### WORKING DATA
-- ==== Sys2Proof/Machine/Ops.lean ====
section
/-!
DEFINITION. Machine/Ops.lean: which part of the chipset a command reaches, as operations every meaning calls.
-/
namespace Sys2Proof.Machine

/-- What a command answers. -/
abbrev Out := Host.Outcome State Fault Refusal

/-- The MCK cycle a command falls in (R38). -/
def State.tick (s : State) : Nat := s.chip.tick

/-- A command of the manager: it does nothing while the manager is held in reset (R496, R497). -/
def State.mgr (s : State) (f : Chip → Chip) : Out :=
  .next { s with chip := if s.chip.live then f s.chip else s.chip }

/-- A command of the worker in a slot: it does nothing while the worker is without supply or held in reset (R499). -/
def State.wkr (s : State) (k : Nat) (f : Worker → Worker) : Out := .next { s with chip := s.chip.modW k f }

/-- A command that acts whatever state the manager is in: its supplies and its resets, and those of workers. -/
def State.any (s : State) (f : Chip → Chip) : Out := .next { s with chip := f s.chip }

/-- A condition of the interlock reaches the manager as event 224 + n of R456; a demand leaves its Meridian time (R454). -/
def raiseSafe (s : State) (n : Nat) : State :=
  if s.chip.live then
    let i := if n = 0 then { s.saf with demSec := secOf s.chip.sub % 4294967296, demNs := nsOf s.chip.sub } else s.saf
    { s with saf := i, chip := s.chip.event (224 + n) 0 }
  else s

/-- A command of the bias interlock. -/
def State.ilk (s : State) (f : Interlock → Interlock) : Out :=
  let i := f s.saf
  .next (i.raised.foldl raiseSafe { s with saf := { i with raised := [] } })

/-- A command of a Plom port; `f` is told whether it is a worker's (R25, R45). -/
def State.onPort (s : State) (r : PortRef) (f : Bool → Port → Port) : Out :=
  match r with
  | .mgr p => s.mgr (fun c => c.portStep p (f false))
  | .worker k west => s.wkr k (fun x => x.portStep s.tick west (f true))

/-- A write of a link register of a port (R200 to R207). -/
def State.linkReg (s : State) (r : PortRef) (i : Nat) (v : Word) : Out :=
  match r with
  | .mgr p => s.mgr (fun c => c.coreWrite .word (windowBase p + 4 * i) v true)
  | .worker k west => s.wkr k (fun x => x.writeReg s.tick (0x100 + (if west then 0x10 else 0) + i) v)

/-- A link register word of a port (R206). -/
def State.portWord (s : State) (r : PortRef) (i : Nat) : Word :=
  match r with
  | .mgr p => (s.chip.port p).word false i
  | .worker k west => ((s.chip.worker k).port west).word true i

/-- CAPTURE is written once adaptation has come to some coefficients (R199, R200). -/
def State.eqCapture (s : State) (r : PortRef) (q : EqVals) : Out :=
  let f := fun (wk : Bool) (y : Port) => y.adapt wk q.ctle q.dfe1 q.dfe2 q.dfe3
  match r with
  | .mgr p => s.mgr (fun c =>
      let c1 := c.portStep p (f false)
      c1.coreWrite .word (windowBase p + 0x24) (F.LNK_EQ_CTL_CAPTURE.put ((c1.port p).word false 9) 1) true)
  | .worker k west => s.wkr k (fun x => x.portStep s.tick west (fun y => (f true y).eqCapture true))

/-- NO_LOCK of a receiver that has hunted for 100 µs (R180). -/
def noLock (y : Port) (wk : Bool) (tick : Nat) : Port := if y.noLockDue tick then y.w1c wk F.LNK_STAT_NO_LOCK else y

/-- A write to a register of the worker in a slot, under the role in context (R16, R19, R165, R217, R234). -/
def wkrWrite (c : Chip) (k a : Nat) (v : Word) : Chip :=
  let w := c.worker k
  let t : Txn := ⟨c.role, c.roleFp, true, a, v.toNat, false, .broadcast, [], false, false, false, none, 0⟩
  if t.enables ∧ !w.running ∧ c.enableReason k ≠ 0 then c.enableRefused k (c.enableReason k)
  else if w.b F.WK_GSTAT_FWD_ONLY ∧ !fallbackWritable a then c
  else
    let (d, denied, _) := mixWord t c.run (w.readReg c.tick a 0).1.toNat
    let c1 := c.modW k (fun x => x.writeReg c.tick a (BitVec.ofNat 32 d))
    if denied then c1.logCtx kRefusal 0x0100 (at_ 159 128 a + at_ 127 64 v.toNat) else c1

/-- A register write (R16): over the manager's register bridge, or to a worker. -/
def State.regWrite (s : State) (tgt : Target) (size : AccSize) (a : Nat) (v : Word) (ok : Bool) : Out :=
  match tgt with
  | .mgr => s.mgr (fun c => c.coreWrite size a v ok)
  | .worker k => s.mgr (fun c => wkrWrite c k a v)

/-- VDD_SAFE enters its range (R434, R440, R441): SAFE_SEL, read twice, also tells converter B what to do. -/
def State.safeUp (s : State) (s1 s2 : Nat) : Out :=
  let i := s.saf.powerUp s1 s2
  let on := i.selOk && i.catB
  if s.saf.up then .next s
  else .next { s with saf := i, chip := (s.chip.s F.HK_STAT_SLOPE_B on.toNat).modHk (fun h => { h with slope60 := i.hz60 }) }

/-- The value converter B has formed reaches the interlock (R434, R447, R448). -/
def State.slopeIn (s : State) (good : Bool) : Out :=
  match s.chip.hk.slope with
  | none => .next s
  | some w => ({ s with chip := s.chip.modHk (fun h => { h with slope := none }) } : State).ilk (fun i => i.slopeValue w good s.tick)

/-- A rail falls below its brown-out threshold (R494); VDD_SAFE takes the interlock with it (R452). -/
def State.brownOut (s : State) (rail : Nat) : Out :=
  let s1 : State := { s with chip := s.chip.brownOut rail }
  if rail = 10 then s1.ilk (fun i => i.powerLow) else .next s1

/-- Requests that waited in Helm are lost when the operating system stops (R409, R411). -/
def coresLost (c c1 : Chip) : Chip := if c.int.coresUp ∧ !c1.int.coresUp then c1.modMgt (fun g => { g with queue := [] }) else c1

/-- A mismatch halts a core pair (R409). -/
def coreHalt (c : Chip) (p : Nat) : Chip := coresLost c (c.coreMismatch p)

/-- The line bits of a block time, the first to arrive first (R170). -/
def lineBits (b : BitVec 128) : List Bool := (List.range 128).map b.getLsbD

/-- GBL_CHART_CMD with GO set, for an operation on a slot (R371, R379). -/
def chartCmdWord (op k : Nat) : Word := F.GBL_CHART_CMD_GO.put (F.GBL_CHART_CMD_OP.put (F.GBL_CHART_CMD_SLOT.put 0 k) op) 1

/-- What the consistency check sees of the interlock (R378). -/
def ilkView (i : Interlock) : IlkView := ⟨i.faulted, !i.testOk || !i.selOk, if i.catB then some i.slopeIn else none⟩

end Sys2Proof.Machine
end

### TASK TO CARRY OUT
Copy every record shown above, exactly and completely.

### FINAL ANSWER
-- ==== Sys2Proof/Machine/Ops.lean ====
section
/-!
DEFINITION. Machine/Ops.lean: which part of the chipset a command reaches, as operations every meaning calls.
-/
namespace Sys2Proof.Machine

/-- What a command answers. -/
abbrev Out := Host.Outcome State Fault Refusal

/-- The MCK cycle a command falls in (R38). -/
def State.tick (s : State) : Nat := s.chip.tick

/-- A command of the manager: it does nothing while the manager is held in reset (R496, R497). -/
def State.mgr (s : State) (f : Chip → Chip) : Out :=
  .next { s with chip := if s.chip.live then f s.chip else s.chip }

/-- A command of the worker in a slot: it does nothing while the worker is without supply or held in reset (R499). -/
def State.wkr (s : State) (k : Nat) (f : Worker → Worker) : Out := .next { s with chip := s.chip.modW k f }

/-- A command that acts whatever state the manager is in: its supplies and its resets, and those of workers. -/
def State.any (s : State) (f : Chip → Chip) : Out := .next { s with chip := f s.chip }

/-- A condition of the interlock reaches the manager as event 224 + n of R456; a demand leaves its Meridian time (R454). -/
def raiseSafe (s : State) (n : Nat) : State :=
  if s.chip.live then
    let i := if n = 0 then { s.saf with demSec := secOf s.chip.sub % 4294967296, demNs := nsOf s.chip.sub } else s.saf
    { s with saf := i, chip := s.chip.event (224 + n) 0 }
  else s

/-- A command of the bias interlock. -/
def State.ilk (s : State) (f : Interlock → Interlock) : Out :=
  let i := f s.saf
  .next (i.raised.foldl raiseSafe { s with saf := { i with raised := [] } })

/-- A command of a Plom port; `f` is told whether it is a worker's (R25, R45). -/
def State.onPort (s : State) (r : PortRef) (f : Bool → Port → Port) : Out :=
  match r with
  | .mgr p => s.mgr (fun c => c.portStep p (f false))
  | .worker k west => s.wkr k (fun x => x.portStep s.tick west (f true))

/-- A write of a link register of a port (R200 to R207). -/
def State.linkReg (s : State) (r : PortRef) (i : Nat) (v : Word) : Out :=
  match r with
  | .mgr p => s.mgr (fun c => c.coreWrite .word (windowBase p + 4 * i) v true)
  | .worker k west => s.wkr k (fun x => x.writeReg s.tick (0x100 + (if west then 0x10 else 0) + i) v)

/-- A link register word of a port (R206). -/
def State.portWord (s : State) (r : PortRef) (i : Nat) : Word :=
  match r with
  | .mgr p => (s.chip.port p).word false i
  | .worker k west => ((s.chip.worker k).port west).word true i

/-- CAPTURE is written once adaptation has come to some coefficients (R199, R200). -/
def State.eqCapture (s : State) (r : PortRef) (q : EqVals) : Out :=
  let f := fun (wk : Bool) (y : Port) => y.adapt wk q.ctle q.dfe1 q.dfe2 q.dfe3
  match r with
  | .mgr p => s.mgr (fun c =>
      let c1 := c.portStep p (f false)
      c1.coreWrite .word (windowBase p + 0x24) (F.LNK_EQ_CTL_CAPTURE.put ((c1.port p).word false 9) 1) true)
  | .worker k west => s.wkr k (fun x => x.portStep s.tick west (fun y => (f true y).eqCapture true))

/-- NO_LOCK of a receiver that has hunted for 100 µs (R180). -/
def noLock (y : Port) (wk : Bool) (tick : Nat) : Port := if y.noLockDue tick then y.w1c wk F.LNK_STAT_NO_LOCK else y

/-- A write to a register of the worker in a slot, under the role in context (R16, R19, R165, R217, R234). -/
def wkrWrite (c : Chip) (k a : Nat) (v : Word) : Chip :=
  let w := c.worker k
  let t : Txn := ⟨c.role, c.roleFp, true, a, v.toNat, false, .broadcast, [], false, false, false, none, 0⟩
  if t.enables ∧ !w.running ∧ c.enableReason k ≠ 0 then c.enableRefused k (c.enableReason k)
  else if w.b F.WK_GSTAT_FWD_ONLY ∧ !fallbackWritable a then c
  else
    let (d, denied, _) := mixWord t c.run (w.readReg c.tick a 0).1.toNat
    let c1 := c.modW k (fun x => x.writeReg c.tick a (BitVec.ofNat 32 d))
    if denied then c1.logCtx kRefusal 0x0100 (at_ 159 128 a + at_ 127 64 v.toNat) else c1

/-- A register write (R16): over the manager's register bridge, or to a worker. -/
def State.regWrite (s : State) (tgt : Target) (size : AccSize) (a : Nat) (v : Word) (ok : Bool) : Out :=
  match tgt with
  | .mgr => s.mgr (fun c => c.coreWrite size a v ok)
  | .worker k => s.mgr (fun c => wkrWrite c k a v)

/-- VDD_SAFE enters its range (R434, R440, R441): SAFE_SEL, read twice, also tells converter B what to do. -/
def State.safeUp (s : State) (s1 s2 : Nat) : Out :=
  let i := s.saf.powerUp s1 s2
  let on := i.selOk && i.catB
  if s.saf.up then .next s
  else .next { s with saf := i, chip := (s.chip.s F.HK_STAT_SLOPE_B on.toNat).modHk (fun h => { h with slope60 := i.hz60 }) }

/-- The value converter B has formed reaches the interlock (R434, R447, R448). -/
def State.slopeIn (s : State) (good : Bool) : Out :=
  match s.chip.hk.slope with
  | none => .next s
  | some w => ({ s with chip := s.chip.modHk (fun h => { h with slope := none }) } : State).ilk (fun i => i.slopeValue w good s.tick)

/-- A rail falls below its brown-out threshold (R494); VDD_SAFE takes the interlock with it (R452). -/
def State.brownOut (s : State) (rail : Nat) : Out :=
  let s1 : State := { s with chip := s.chip.brownOut rail }
  if rail = 10 then s1.ilk (fun i => i.powerLow) else .next s1

/-- Requests that waited in Helm are lost when the operating system stops (R409, R411). -/
def coresLost (c c1 : Chip) : Chip := if c.int.coresUp ∧ !c1.int.coresUp then c1.modMgt (fun g => { g with queue := [] }) else c1

/-- A mismatch halts a core pair (R409). -/
def coreHalt (c : Chip) (p : Nat) : Chip := coresLost c (c.coreMismatch p)

/-- The line bits of a block time, the first to arrive first (R170). -/
def lineBits (b : BitVec 128) : List Bool := (List.range 128).map b.getLsbD

/-- GBL_CHART_CMD with GO set, for an operation on a slot (R371, R379). -/
def chartCmdWord (op k : Nat) : Word := F.GBL_CHART_CMD_GO.put (F.GBL_CHART_CMD_OP.put (F.GBL_CHART_CMD_SLOT.put 0 k) op) 1

/-- What the consistency check sees of the interlock (R378). -/
def ilkView (i : Interlock) : IlkView := ⟨i.faulted, !i.testOk || !i.selOk, if i.catB then some i.slopeIn else none⟩

end Sys2Proof.Machine
end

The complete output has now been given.